Collected data entries:
Start of Block

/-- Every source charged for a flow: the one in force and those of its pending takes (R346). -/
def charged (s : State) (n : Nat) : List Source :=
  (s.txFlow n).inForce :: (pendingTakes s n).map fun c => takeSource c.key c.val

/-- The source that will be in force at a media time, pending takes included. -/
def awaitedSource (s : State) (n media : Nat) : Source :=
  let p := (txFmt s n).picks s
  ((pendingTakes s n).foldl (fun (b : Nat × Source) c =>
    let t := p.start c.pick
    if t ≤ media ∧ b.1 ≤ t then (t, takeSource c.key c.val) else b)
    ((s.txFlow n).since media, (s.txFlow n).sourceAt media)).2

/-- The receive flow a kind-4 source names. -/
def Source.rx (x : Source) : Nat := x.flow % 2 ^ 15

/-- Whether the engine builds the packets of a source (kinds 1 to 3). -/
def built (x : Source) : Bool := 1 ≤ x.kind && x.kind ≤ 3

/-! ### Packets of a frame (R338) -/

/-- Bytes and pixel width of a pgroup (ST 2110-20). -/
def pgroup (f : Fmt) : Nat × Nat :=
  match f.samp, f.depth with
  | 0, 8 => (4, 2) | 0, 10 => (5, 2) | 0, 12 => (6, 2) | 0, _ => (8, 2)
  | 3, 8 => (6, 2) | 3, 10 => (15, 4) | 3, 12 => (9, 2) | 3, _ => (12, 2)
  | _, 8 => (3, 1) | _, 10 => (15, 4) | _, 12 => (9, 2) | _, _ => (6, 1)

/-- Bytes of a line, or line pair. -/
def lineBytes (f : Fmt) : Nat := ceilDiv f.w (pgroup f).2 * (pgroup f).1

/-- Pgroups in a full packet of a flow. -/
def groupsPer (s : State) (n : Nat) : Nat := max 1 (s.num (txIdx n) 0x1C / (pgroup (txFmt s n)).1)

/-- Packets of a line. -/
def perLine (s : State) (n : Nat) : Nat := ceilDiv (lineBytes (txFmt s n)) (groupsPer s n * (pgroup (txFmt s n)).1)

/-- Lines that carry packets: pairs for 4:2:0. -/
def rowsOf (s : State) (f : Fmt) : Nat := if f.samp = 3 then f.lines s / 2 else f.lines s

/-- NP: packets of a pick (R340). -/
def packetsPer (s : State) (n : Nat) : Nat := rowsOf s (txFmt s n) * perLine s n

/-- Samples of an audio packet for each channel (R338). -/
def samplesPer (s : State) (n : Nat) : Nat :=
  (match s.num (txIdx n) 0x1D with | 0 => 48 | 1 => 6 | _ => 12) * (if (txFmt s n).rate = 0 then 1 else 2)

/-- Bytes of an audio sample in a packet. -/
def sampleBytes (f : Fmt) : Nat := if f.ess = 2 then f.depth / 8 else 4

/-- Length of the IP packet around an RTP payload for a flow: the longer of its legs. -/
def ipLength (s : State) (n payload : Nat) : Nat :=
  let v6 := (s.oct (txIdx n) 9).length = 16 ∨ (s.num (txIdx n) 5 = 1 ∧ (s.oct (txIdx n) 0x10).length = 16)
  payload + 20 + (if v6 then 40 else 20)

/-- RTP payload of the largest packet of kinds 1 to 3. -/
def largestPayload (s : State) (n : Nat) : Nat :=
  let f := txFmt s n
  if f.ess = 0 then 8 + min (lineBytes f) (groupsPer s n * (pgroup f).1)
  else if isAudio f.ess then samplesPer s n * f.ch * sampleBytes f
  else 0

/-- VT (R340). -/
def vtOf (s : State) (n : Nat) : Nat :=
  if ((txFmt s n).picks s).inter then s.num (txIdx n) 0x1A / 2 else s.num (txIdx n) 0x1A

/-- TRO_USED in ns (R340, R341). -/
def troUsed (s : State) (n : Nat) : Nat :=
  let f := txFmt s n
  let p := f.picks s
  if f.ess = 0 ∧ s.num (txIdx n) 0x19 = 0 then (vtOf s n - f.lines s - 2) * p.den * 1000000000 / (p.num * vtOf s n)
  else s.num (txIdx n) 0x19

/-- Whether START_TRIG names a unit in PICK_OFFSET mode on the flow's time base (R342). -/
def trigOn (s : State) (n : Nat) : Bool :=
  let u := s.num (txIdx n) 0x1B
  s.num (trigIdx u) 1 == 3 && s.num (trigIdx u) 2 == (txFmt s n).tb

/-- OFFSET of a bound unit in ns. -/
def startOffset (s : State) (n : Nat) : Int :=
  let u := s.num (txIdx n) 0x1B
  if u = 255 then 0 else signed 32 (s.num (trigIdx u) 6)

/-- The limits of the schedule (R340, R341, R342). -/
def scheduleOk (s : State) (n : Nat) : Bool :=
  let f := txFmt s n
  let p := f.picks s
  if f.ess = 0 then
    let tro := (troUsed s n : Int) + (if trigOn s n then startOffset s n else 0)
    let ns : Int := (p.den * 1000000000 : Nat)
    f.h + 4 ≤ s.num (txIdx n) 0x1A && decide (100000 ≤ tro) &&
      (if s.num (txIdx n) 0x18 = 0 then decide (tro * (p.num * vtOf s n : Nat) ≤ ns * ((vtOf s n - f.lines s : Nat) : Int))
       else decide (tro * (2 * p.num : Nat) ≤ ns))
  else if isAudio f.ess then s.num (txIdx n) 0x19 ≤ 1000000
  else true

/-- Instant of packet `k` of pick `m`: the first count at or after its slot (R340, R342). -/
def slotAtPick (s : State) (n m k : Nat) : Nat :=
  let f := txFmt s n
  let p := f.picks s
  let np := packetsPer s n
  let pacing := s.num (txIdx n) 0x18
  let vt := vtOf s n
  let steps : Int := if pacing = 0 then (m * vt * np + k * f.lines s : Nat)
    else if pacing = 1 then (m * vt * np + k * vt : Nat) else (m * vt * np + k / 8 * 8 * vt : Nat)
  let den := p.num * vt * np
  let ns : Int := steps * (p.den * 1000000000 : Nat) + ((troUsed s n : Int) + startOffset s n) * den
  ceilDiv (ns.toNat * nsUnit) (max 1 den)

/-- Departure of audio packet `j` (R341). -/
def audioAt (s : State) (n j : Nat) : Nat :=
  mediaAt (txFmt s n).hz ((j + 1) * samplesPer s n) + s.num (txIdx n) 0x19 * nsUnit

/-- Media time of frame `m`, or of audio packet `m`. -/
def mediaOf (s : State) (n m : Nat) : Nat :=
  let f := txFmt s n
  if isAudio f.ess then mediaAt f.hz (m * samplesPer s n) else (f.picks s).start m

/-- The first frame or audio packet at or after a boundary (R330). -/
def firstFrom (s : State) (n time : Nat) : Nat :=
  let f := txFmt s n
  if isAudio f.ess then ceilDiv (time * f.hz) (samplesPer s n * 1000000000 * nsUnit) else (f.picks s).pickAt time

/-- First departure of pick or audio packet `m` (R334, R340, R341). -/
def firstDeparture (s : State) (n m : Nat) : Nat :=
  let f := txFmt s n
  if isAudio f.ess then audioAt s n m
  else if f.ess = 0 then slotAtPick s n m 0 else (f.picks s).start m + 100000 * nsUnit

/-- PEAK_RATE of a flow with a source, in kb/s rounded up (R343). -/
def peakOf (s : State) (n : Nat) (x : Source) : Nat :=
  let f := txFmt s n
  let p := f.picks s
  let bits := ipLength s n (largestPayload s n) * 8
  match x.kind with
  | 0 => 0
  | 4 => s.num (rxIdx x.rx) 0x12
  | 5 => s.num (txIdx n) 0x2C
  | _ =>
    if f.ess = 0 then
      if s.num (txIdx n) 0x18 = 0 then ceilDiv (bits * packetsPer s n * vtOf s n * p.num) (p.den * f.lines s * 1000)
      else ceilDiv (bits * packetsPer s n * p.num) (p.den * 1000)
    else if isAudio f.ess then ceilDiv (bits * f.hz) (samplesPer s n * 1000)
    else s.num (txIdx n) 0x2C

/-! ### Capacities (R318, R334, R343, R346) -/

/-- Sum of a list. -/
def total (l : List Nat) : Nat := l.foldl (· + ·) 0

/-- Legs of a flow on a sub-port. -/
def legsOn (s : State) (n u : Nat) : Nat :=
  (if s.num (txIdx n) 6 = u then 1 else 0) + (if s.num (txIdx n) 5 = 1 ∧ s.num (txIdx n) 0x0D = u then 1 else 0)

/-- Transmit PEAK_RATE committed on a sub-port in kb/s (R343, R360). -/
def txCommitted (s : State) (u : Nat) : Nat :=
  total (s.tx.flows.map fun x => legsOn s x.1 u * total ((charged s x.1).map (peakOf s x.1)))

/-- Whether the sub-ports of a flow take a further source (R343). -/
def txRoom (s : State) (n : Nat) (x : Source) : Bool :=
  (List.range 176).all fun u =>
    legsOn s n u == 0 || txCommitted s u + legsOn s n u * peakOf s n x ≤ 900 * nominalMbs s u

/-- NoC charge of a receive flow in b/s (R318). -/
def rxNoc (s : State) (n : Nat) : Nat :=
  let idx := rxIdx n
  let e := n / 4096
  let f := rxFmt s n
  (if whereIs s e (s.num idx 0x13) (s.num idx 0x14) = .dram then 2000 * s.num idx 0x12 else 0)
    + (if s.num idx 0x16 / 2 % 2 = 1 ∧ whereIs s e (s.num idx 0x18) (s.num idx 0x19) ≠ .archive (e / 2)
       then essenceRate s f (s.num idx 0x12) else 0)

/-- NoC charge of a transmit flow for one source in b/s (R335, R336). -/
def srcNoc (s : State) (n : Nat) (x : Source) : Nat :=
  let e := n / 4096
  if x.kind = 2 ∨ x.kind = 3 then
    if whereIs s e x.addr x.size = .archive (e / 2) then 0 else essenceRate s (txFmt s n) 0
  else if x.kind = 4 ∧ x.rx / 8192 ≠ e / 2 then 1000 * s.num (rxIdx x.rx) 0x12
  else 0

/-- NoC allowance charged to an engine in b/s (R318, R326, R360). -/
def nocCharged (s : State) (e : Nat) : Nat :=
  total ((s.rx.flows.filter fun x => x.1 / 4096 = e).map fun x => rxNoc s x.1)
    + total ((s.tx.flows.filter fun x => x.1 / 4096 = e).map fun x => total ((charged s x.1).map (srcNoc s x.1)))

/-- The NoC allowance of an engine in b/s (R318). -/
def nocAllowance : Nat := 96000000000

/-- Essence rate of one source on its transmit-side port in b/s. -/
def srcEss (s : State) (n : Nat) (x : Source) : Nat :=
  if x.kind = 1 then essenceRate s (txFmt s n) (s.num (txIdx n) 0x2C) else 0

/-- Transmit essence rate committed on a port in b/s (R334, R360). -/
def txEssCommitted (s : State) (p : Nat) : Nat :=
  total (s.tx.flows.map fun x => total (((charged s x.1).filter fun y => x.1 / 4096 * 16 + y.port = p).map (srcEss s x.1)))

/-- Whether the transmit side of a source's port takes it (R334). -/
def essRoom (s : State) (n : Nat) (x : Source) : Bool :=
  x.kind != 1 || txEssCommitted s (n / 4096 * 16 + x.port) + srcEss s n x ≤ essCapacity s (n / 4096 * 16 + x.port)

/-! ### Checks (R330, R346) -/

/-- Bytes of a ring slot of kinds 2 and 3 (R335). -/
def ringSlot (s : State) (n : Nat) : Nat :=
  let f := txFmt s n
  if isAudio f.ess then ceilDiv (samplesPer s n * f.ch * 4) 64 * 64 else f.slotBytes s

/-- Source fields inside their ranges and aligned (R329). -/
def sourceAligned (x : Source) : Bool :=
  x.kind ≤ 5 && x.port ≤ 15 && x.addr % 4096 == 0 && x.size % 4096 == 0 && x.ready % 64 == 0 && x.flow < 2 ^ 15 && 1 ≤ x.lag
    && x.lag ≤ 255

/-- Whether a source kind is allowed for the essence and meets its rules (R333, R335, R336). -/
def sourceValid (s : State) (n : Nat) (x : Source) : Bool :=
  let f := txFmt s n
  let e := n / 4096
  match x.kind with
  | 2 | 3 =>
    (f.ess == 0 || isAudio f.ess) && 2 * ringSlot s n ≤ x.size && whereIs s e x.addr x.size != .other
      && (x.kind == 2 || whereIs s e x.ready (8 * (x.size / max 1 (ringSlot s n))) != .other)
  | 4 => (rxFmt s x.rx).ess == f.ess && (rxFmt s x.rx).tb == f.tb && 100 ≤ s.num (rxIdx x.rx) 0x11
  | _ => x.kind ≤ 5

End of Block
Start of Block

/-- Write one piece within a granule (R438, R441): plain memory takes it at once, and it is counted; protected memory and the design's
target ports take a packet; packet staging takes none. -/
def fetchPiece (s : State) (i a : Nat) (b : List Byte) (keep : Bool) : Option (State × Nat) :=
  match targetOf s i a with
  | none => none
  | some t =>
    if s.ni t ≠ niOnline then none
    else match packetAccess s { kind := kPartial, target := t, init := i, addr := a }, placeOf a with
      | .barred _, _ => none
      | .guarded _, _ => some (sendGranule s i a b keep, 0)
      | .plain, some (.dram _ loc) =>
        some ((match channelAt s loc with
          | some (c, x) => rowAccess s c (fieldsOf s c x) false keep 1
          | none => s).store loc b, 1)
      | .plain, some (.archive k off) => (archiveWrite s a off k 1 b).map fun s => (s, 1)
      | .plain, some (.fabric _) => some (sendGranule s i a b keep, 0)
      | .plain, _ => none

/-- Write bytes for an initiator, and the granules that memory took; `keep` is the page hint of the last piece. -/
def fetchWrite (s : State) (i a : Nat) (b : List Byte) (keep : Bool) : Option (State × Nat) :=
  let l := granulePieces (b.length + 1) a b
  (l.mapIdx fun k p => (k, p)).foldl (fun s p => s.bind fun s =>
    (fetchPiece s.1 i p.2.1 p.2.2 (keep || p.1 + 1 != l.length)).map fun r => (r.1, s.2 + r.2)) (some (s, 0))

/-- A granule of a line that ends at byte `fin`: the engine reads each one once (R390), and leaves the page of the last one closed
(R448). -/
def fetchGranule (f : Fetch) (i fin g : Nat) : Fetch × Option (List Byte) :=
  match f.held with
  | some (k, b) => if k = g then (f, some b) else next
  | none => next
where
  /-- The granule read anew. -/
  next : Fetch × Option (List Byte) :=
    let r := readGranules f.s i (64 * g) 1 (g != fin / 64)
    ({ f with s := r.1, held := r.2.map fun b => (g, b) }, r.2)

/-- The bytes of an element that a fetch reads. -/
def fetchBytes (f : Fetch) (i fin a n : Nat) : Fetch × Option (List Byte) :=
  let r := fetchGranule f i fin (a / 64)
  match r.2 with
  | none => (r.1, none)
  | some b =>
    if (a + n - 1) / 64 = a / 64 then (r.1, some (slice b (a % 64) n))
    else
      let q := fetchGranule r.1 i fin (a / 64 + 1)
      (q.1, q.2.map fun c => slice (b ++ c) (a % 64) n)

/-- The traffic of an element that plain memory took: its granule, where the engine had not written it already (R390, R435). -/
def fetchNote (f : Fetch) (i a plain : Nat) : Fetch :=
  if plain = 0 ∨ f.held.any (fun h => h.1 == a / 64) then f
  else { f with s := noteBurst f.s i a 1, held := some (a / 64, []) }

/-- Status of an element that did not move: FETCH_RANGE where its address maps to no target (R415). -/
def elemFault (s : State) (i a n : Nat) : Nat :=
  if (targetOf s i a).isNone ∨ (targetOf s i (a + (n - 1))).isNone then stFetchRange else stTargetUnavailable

End of Block

> About this task
Copy out all lines above holding "txCommitted".

> Exercise response
def txCommitted (s : State) (u : Nat) : Nat :=
    legsOn s n u == 0 || txCommitted s u + legsOn s n u * peakOf s n x ≤ 900 * nominalMbs s u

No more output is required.